Reflections on a Wandering Life.....

Friday, January 16, 2009

It's been another one of those days. You know how it is when you're wearing something that's starting to get dirty, but you don't want to throw it in the laundry because you might need to wear it again before you get a chance to wash your clothes? Well, I had planned to do my laundry yesterday when the cleaning lady was here, so I had thrown everything I could think of in the bin. But she came at noon when the floor lady was gone for lunch. So this morning, I had to pull a pair of pants out of the laundry basket and put it on. It's a little wrinkled, but it will straighten out. I've found that clothes have a way of ironing themselves on your body while your wearing them, if you can be a little patient.

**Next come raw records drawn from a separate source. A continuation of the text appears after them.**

-- ==== Sys2Proof/Machine/Cores.lean ====
section
/-! DEFINITION. Control cores, halts, FATAL, the signal logs and counters as software reads them (chapter 19: R686 to
R712, R715, R717). The dump's contents stand in Machine/Dump.lean, the Debug Module in Machine/Debug.lean. -/

namespace Sys2Proof.Machine

/-! ### Cores (R686 to R689) -/

/-- Role of hart h (Table 19.2, the assignment of B0 firmware). -/
def hartRole (h : Nat) : Nat :=
  let c := h % 32
  if c = 0 then 1 else if c ≤ 4 then 2 else if c ≤ 8 then 3 else if c = 9 then 4 else if c = 10 then 5
  else if c = 11 then 6 else if c ≤ 27 then 7 else if c ≤ 30 then 0 else 8

/-- Root of the subtree whose node controllers hart h serves; 0xFFFF for none (R689, Table 19.2). DEDUCED (log 36). -/
def hartNode (h : Nat) : Nat :=
  let d := h / 32
  let c := h % 32
  if h = 0 then 0 else if c = 0 then dieNode d else if c ≤ 4 then quadrantNode d (c - 1)
  else if c ≤ 8 then stackNode (4 * d + (c - 5)) else 0xFFFF

/-- The cores run: images are loaded, and power is present. -/
def State.coresRun (s : State) : Bool := s.rst.bar0 && s.rst.state != 4 && s.mgmt.bootFail = 0 && !s.rst.stoppedAll

/-! ### Halts (R691 to R698) -/

/-- Root of a hart's scope (R692): CORE_SCOPE 0 the served subtree, 1 its die, 2 the package. -/
def State.hartScope (s : State) (h : Nat) : Nat :=
  match bits (s.regs.eff regObsCfg 0) 2 1 with
  | 0 => hartNode h
  | 1 => dieNode (h / 32)
  | _ => 0

/-- Classes that a group deals to its children in pieces. -/
def dealtClass (d : List Byte) : Bool :=
  match opClass (opcodeOf d) with
  | some c => c ≤ 3 || c == 5
  | none => false

/-- Pieces dispatched before a halt still run at nodes of its scope (R693 step 3). DEDUCED (log 36). -/
def State.draining (s : State) (h : Halt) : Bool :=
  s.host.slots.any (fun kv => match kv.2 with
    | some sl => sl.phase == .running && decide (sl.dispatched < h.since) &&
        (inSubtree h.node (targetOf sl.desc) || (dealtClass sl.desc && inSubtree (targetOf sl.desc) h.node))
    | none => false)

/-- A descriptor runs at a node. -/
def State.runsAt (s : State) (id : Nat) : Bool :=
  s.host.slots.any (fun kv => match kv.2 with
    | some sl => sl.phase == .running && targetOf sl.desc == id
    | none => false)

/-- Step 4: every held node that is Idle, Busy or Frozen takes state Halted; one whose pieces still run stays (R694). -/
def State.haltNodes (s : State) (top : Nat) : State :=
  s.tellStates ((subtree top).foldl (fun s i =>
    let u := s.unitOf i
    match (s.unit u).state with
    | .idle => s.modUnit u (fun x => { x with state := .halted })
    | .busy | .frozen => if s.runsAt i then s else s.modUnit u (fun x => { x with state := .halted })
    | .halted | .fenced | .retired | .failed | .spare => s) s) top

/-- ARG of a BREAK entry and event (Table 19.4). -/
def breakArg (source : Nat) (incomplete : Bool) : Nat :=
  (if source < 64 then source else 0) + 64 * b2n (64 ≤ source) + 128 * b2n incomplete

/-- Step 5: the halt is reported, with DRAIN_INCOMPLETE where its drain has not ended (R693, R694). -/
def State.reportHalt (s : State) (h : Halt) : State :=
  let bad := s.draining h
  let s := (s.haltNodes h.node).drained (fun a => (subtree h.node).contains (stackNode (stackOf a)))
  let s := { s with cores := { s.cores with
    halts := s.cores.halts.map (fun x => if x == h then { x with reported := true } else x), incomplete := bad } }
  (s.event 0x0A01 (breakArg h.source bad) false).sig 0 0x09 (breakArg h.source bad)

/-- A halt begins. Where every node of its scope is already held it is reported at once (R695). -/
def State.beginHalt (s : State) (source node : Nat) : State :=
  let held := (subtree node).all s.heldNode
  let h : Halt := ⟨source, node, false, s.host.dispatches⟩
  if s.cores.halts.any (fun x => x.source == source && (source < 64 || x.node == node)) then s
  else
    let s := { s with cores := { s.cores with halts := s.cores.halts ++ [h] } }
    if held then s.reportHalt h else s

/-- A hart enters debug mode, and its halt begins; `pc` is the instruction that caused it and `cause` that of dcsr. -/
def State.debugHalt (s : State) (hart pc cause : Nat) : State :=
  if 64 ≤ hart || !s.coresRun || s.cores.halts.any (fun x => x.source == hart) then s
  else
    let s := { s with cores := { s.cores with
      dpc := mput 0 s.cores.dpc hart (pc % 2 ^ 64),
      hartRegs := mput 0 s.cores.hartRegs (hart * 2 ^ 32 + 0x7B0) (cause % 8 * 64) } }
    s.beginHalt hart (s.hartScope hart)

/-- DEBUG_HALT. -/
def execDebugHalt (hart pc cause : Nat) (s : State) : Host.Outcome State Fault Refusal :=
  .next (s.debugHalt hart pc cause)

/-- A host halt of HALT_NODE's subtree; an identifier that names no node leaves it without effect, with a clamp. -/
def State.hostHalt (s : State) : State :=
  let id := s.regs.shadow regHaltNode 0 % 65536
  if (s.placeOf id).isNone || 0xF000 ≤ id then s.clamp (.register regHaltNode) 1
  else if s.coresRun then s.beginHalt 64 id else s

/-- DBG_CTL_HALT. -/
def execDbgCtlHalt (s : State) : Host.Outcome State Fault Refusal := .next (s.onWrite (fun s => s.hostHalt))

/-- HALT_DRAIN_COMPLETE: the halts whose scope runs nothing any more are reported. -/
def execHaltDrainComplete (s : State) : Host.Outcome State Fault Refusal :=
  .next (s.cores.halts.foldl (fun s h => if h.reported || s.draining h then s else s.reportHalt h) s)

/-- DRAIN_LIMIT_EXPIRY: the oldest halt not yet reported has drained for DRAIN_LIMIT (R694). -/
def execDrainLimitExpiry (s : State) : Host.Outcome State Fault Refusal :=
  .next (match s.cores.halts.find? (fun h => !h.reported) with
    | some h => s.reportHalt h
    | none => s)

/-- Halts end: nodes that no halt holds return to Idle or Busy, and the last halt's end is reported (R698).
DEDUCED (log 36). -/
def State.endHalts (s : State) (p : Halt → Bool) : State :=
  let gone := s.cores.halts.filter p
  if gone = [] then s
  else
    let s := { s with cores := { s.cores with halts := s.cores.halts.filter (fun h => !p h) } }
    let s := gone.foldl (fun s h => s.tellStates ((subtree h.node).foldl (fun s i =>
      let u := s.unitOf i
      if (s.unit u).state == .halted && !s.heldNode i then
        s.modUnit u (fun x => { x with state := if s.runsAt i then .busy else .idle })
      else s) s) h.node) s
    if s.cores.halts.isEmpty then (s.event 0x0A02 0 false).sig 0 0x0A 0 else s

/-- HART_RESUME. -/
def execHartResume (hart : Nat) (s : State) : Host.Outcome State Fault Refusal :=
  .next (if hart < 64 then s.endHalts (fun h => h.source == hart) else s)

/-- DBG_CTL_RESUME. -/
def execDbgCtlResume (s : State) : Host.Outcome State Fault Refusal := .next (s.onWrite (fun s => s.endHalts (fun h => h.source == 64)))

/-! ### FATAL (R709 to R712, R715) -/

/-- A fatal cause: the first enters FATAL, whose step 1 stops acceptance and dispatch; later ones set MULTIPLE (R709).
DEDUCED (log 54). -/
def State.enterFatal (s : State) (cause : Nat) (hart : Option Nat) : State :=
  let s := { s with cores := { s.cores with dead := hart.toList ++ s.cores.dead } }
  if s.cores.fatal then { s with cores := { s.cores with multiple := true } }
  else
    ({ s with cores := { s.cores with
      fatal := true, seen := true, multiple := false, cause := cause, fatalStamp := s.stamp } } : State)

/-- The hart that writes the dump: core 0 of die 0, or of die 1 where that one is a cause; none where neither can
(R712). -/
def State.dumpWriter (s : State) : Option Nat := [0, 32].find? (fun h => !s.cores.dead.contains h)

/-- First byte and bytes of the dump region (Table 19.13). -/
def State.dumpBase (s : State) : Nat :=
  bits (s.regs.eff regDumpBaseLo 0) 31 12 * 4096 + bits (s.regs.eff regDumpBaseHi 0) 15 0 * 2 ^ 32
def State.dumpRoom (s : State) : Nat := s.regs.eff regDumpLen 0 * 2 ^ 20

/-- A stack of the dump region is FAILED (R712), or is in TEST state, which completes every access with FENCED (R383). DESIGN CHOICE
(log 36). -/
def State.dumpBlocked (s : State) : Bool :=
  (List.range 8).any (fun k => ((s.stack k).mode == .failed || (s.stack k).inTest) &&
    overlap s.dumpBase s.dumpRoom (stackBase + k * stackSize) stackSize)

/-- The dump begins: it is abandoned where no core can write it or its region is lost, and none is written where
DUMP_LEN is 0 (R712, R714). -/
def State.startDump (s : State) : State :=
  let st := if s.dumpRoom = 0 then 0 else if s.dumpWriter.isNone || s.dumpBlocked then 3 else 1
  { s with cores := { s.cores with dumpState := st, truncated := false, hostDone := false, dumpMib := 0 } }

/-- DUMP_STATUS (Table 19.13). -/
def State.dumpStatus (s : State) : Nat :=
  s.cores.dumpState * 2 ^ 30 + b2n s.cores.truncated * 2 ^ 29 + b2n s.cores.hostDone * 2 ^ 28 + s.cores.dumpMib % 2 ^ 24

/-- Write waiting events while ring 0 has room. -/
def State.eventsOut : Nat → State → State
  | 0, s => s
  | fuel + 1, s => if s.host.events ≠ [] && s.cqHasRoom 0 then State.eventsOut fuel s.eventWrite else s

/-- Steps 2 to 4 of R710: logs and counters stop, the FATAL event goes out with ring 0's interrupt whether or not it is
armed, the root's log takes its entry, MCTP and the black box are told, and the dump begins. DEDUCED (log 36). -/
def State.fatalStop (s : State) : State :=
  if !s.cores.fatal || s.cores.stopped then s
  else
    let s := s.flushBuffers.sig 0 0x0E s.cores.cause
    let s := { s with cores := { s.cores with stopped := true } }
    let s := (s.event 0x0A03 s.cores.cause true)
    let s := (State.eventsOut 513 s).signalRing 0
    let s := (s.platform 47 3).startDump
    s.bbRecord 0x0004 (natLe 1 s.cores.cause ++ natLe 4 s.dumpStatus)

/-- FATAL_DRAIN_LIMIT_EXPIRY. -/
def execFatalDrainLimitExpiry (s : State) : Host.Outcome State Fault Refusal := .next s.fatalStop

/-- DBG_CTL_FORCE_FATAL. -/
def State.forceFatal (s : State) : State :=
  if s.coresRun then s.enterFatal 6 none else s

/-- DBG_CTL_FORCE_FATAL. -/
def execDbgCtlForceFatal (s : State) : Host.Outcome State Fault Refusal :=
  .next (s.onWrite (fun s => s.forceFatal))

/-- CORE_TRAP. -/
def execCoreTrap (hart : Nat) (s : State) : Host.Outcome State Fault Refusal :=
  .next (if hart < 64 && s.coresRun then
      ({ s with cores := { s.cores with trapped := hart :: s.cores.trapped.filter (· != hart) } } : State).enterFatal 1
        (some hart)
    else s)

/-- WATCHDOG: a core of an idle role, and a hart in debug mode, are exempt. -/
def execWatchdog (hart : Nat) (s : State) : Host.Outcome State Fault Refusal :=
  .next (if hart < 64 && s.coresRun && hartRole hart ≠ 0 && !s.cores.halts.any (fun h => h.source == hart) then
      s.enterFatal 2 (some hart)
    else s)

/-- QUEUE_UE. -/
def execQueueUe (s : State) : Host.Outcome State Fault Refusal :=
  .next (if s.coresRun then s.enterFatal 3 none else s)

/-- COUPLING. -/
def execCoupling (s : State) : Host.Outcome State Fault Refusal :=
  .next (if s.coresRun then s.enterFatal 4 none else s)

/-! ### Signal logs (R702) -/

/-- SIG_SEL latches an entry and the count of its node. -/
def State.sigSel (s : State) (value : Nat) : State :=
  let s := { s with regs := s.regs.write regSigSel 0 (BitVec.ofNat 32 value) }
  let id := bits value 31 16
  let log := if (s.placeOf id).isSome then mget SigLog.reset s.obs.logs (s.unitOf id) else SigLog.reset
  let bytes := match log.entries[value % 64]? with
    | some e => natLe 8 e.1 ++ natLe 8 e.2
    | none => List.replicate 16 0
  { s with obs := { s.obs with sigInfo := log.count, sigData := bytes } }

/-- SIG_SEL. -/
def execSigSel (value : Nat) (s : State) : Host.Outcome State Fault Refusal :=
  .next (s.onWrite (fun s => s.sigSel value))

/-! ### Counters (R703 to R706) -/

/-- Whether the node at a place keeps a counter. DEDUCED (log 15). -/
def keepsCounter (id : Nat) (p : Place) : Bool :=
  let n := id % 32
  let root := p == .root
  let die := match p with | .die _ => true | _ => false
  let stack := match p with | .stack _ => true | _ => false
  let cell := p.kind == .cell
  let ve := p.kind == .vectorEngine
  let ue := p.kind == .updateEngine
  match id / 1024, id / 32 % 32 with
  | 2, 16 => n = 0 && (cell || ve)
  | 9, 0 => n = 0 && (cell || ve || ue)
  | 15, 0 => n = 0 && root
  | 3, 12 => n < 4 && (cell || ve || ue)
  | 4, 8 => n < 7 && cell
  | 5, 8 => if n = 6 then ve else n < 6 && cell
  | 6, 12 => n < 11 && (ve || (n = 8 && cell))
  | 7, 14 => if n < 4 then cell else if n < 7 then ve else n < 16 && root
  | 8, 8 => n < 7 && ve
  | 10, 12 => if n < 8 then die else n < 12 && cell
  | 11, 10 => n < 12 && stack
  | 12, 11 => if n = 9 then stack else n < 9 && ue
  | 13, 19 => if n < 10 then die else n < 16 && root
  | 14, 9 => n < 10 && root
  | 15, 10 => n < 8 && root
  | 17, 9 => n < 5 && root
  | 18, 11 => n < 9 && root
  | 20, 11 => n < 11 && root
  | 21, 16 => n < 9 && root
  | _, _ => false

/-- Units at or below a node that keep a counter (R705). -/
def State.keepers (s : State) (node ctr : Nat) : List Nat :=
  match s.placeOf node with
  | none => []
  | some p => ((rangeFrom node p.span).filter (fun i => match s.placeOf i with
      | some q => keepsCounter ctr q
      | none => false)).map s.unitOf

/-- The sum of a counter over some units, saturating at its width. -/
def ctrSum (vals : List (Nat × Nat)) (units : List Nat) (id : Nat) : Nat :=
  sat (ctrWidth id) ((units.map (fun u => mget 0 vals (ctrKey u id))).foldl (· + ·) 0)

/-- A counter value is saturated. -/
def ctrSaturated (id v : Nat) : Bool := v = 2 ^ ctrWidth id - 1

/-- CTR_SEL latches the live value, the latched value and the flags (R705). -/
def State.ctrSel (s : State) (value : Nat) : State :=
  let s := { s with regs := s.regs.write regCtrSel 0 (BitVec.ofNat 32 value) }
  let id := value % 65536
  let us := s.keepers (bits value 31 16) id
  let live := ctrSum s.obs.live us id
  let old := ctrSum s.obs.latched us id
  if us = [] then { s with obs := { s.obs with ctrFlags := 4, ctrLive := 0, ctrLatched := 0 } }
    else { s with obs := { s.obs with
      ctrFlags := b2n (ctrSaturated id live) + 2 * b2n (ctrSaturated id old), ctrLive := live, ctrLatched := old } }

/-- CTR_SEL. -/
def execCtrSel (value : Nat) (s : State) : Host.Outcome State Fault Refusal :=
  .next (s.onWrite (fun s => s.ctrSel value))

/-- CTR_CMD (Table 19.10). -/
def regCtrCmd : Nat := 0x504C

/-- CTR_CMD_LATCH: ignored with a clamp while a STEP runs (R706). -/
def State.ctrLatch (s : State) : State :=
  if s.tf.run.isSome then s.clamp (.register regCtrCmd) 1 else s.latchCounters

/-- CTR_CMD_LATCH. -/
def execCtrCmdLatch (s : State) : Host.Outcome State Fault Refusal :=
  .next (s.onWrite (fun s => s.ctrLatch))

/-! ### CORE_STATUS (Table 19.11) -/

/-- CORE_STATUS of a hart. -/
def State.coreStatus (s : State) (h : Nat) : Nat :=
  let st :=
    if s.cores.trapped.contains h then 3
    else match s.cores.halts.find? (fun x => x.source == h) with
      | some x => if x.reported then 1 else 2
      | none => 0
  st * 2 ^ 30 + hartRole h * 2 ^ 24 + hartNode h

/-- CORE_SEL latches a hart's status. -/
def State.coreSel (s : State) (value : Nat) : State :=
  let s := { s with regs := s.regs.write regCoreSel 0 (BitVec.ofNat 32 value) }
  { s with cores := { s.cores with status := s.coreStatus (value % 64) } }

/-- CORE_SEL. -/
def execCoreSel (value : Nat) (s : State) : Host.Outcome State Fault Refusal :=
  .next (s.onWrite (fun s => s.coreSel value))

/-- DBG_STATUS (Table 19.11). -/
def State.dbgStatus (s : State) : Nat :=
  let hs := s.cores.halts
  b2n (hs.any (fun h => h.source == 64 && h.reported)) * 2 ^ 31
    + b2n (hs.any (fun h => !h.reported)) * 2 ^ 30 + b2n s.cores.incomplete * 2 ^ 29
    + (hs.filter (fun h => h.source < 64 && h.reported)).length * 2 ^ 16
    + sat 16 ((rangeFrom 0 spanRoot).filter s.heldNode).length

/-- FATAL_STATUS (Table 19.13). -/
def State.fatalStatus (s : State) : Nat :=
  b2n s.cores.fatal * 2 ^ 31 + b2n s.cores.seen * 2 ^ 30 + b2n s.cores.multiple * 2 ^ 29 + s.cores.cause % 256

end Sys2Proof.Machine
end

Last night I had dinner with my TA for the graduate DBA class so that we could go over the tests. I invited Michael, one of my former students, to join us, because he has just recently completed all the tests for his Oracle DBA certification. He brought his certificate along to show me. He also brought a very nice gift--a book of uncirculated Olympic postage stamps. He wanted to thank me for guiding him into a career he hadn't known existed before he came to the Software College. I told him he should look in the mirror and thank himself--he has done a lot of hard work to get where he is today. To be sure, he is just beginning. But it's a very good beginning. If he continues to work hard, he will have a successful career.

The Software College here has many unique programs for software engineers. At my previous university in Arizona, I would sometimes listen to budding software engineers talk about how they were going to go to Japan and write video games. I was skeptical. A group of them even persuaded the administration to hire a Japanese teacher to teach them Japanese. But as far as I know, none of them ever ended up going to Japan. There was simply no program. Here, the students in the Japanese Software Program are given language training, and then lined up with an internship in Tokyo. After they spend a year interning with a company, they can either continue their contract there, or find another job with another company. So kids who like to write code have their introduction into the work world set out for them.

But every once in awhile, I meet students who tell me they don't really like programming. Tough to be at a Software College if you don't like programming. Students like this are generally of two types. One type is exemplified by the young lady who told me recently that she did not like writing code. I asked her why she chose to come to the Software College if she didn't like to program. She told me that he father had told her to go to the Software College, because it would lead to a better salary than what she wanted to do. Students like this have a real problem, because they are not natural programmers, so they have a tough time excelling as software engineers, but they aren't really trained for anything else, either. The other type, of course, is the student like Michael, who is very technically savvy, but doesn't see himself as a code monkey. When students first come to the DBA class, they see it as sort of an enrichment course. But every time I teach it, there is at least one student who really gets his or her eyes opened. "Wow, I really want to do this!" I tell them, "You can do this," and I give them the steps to certification. Michael took the ball and ran with it. He is now the sole Oracle DBA in a small company.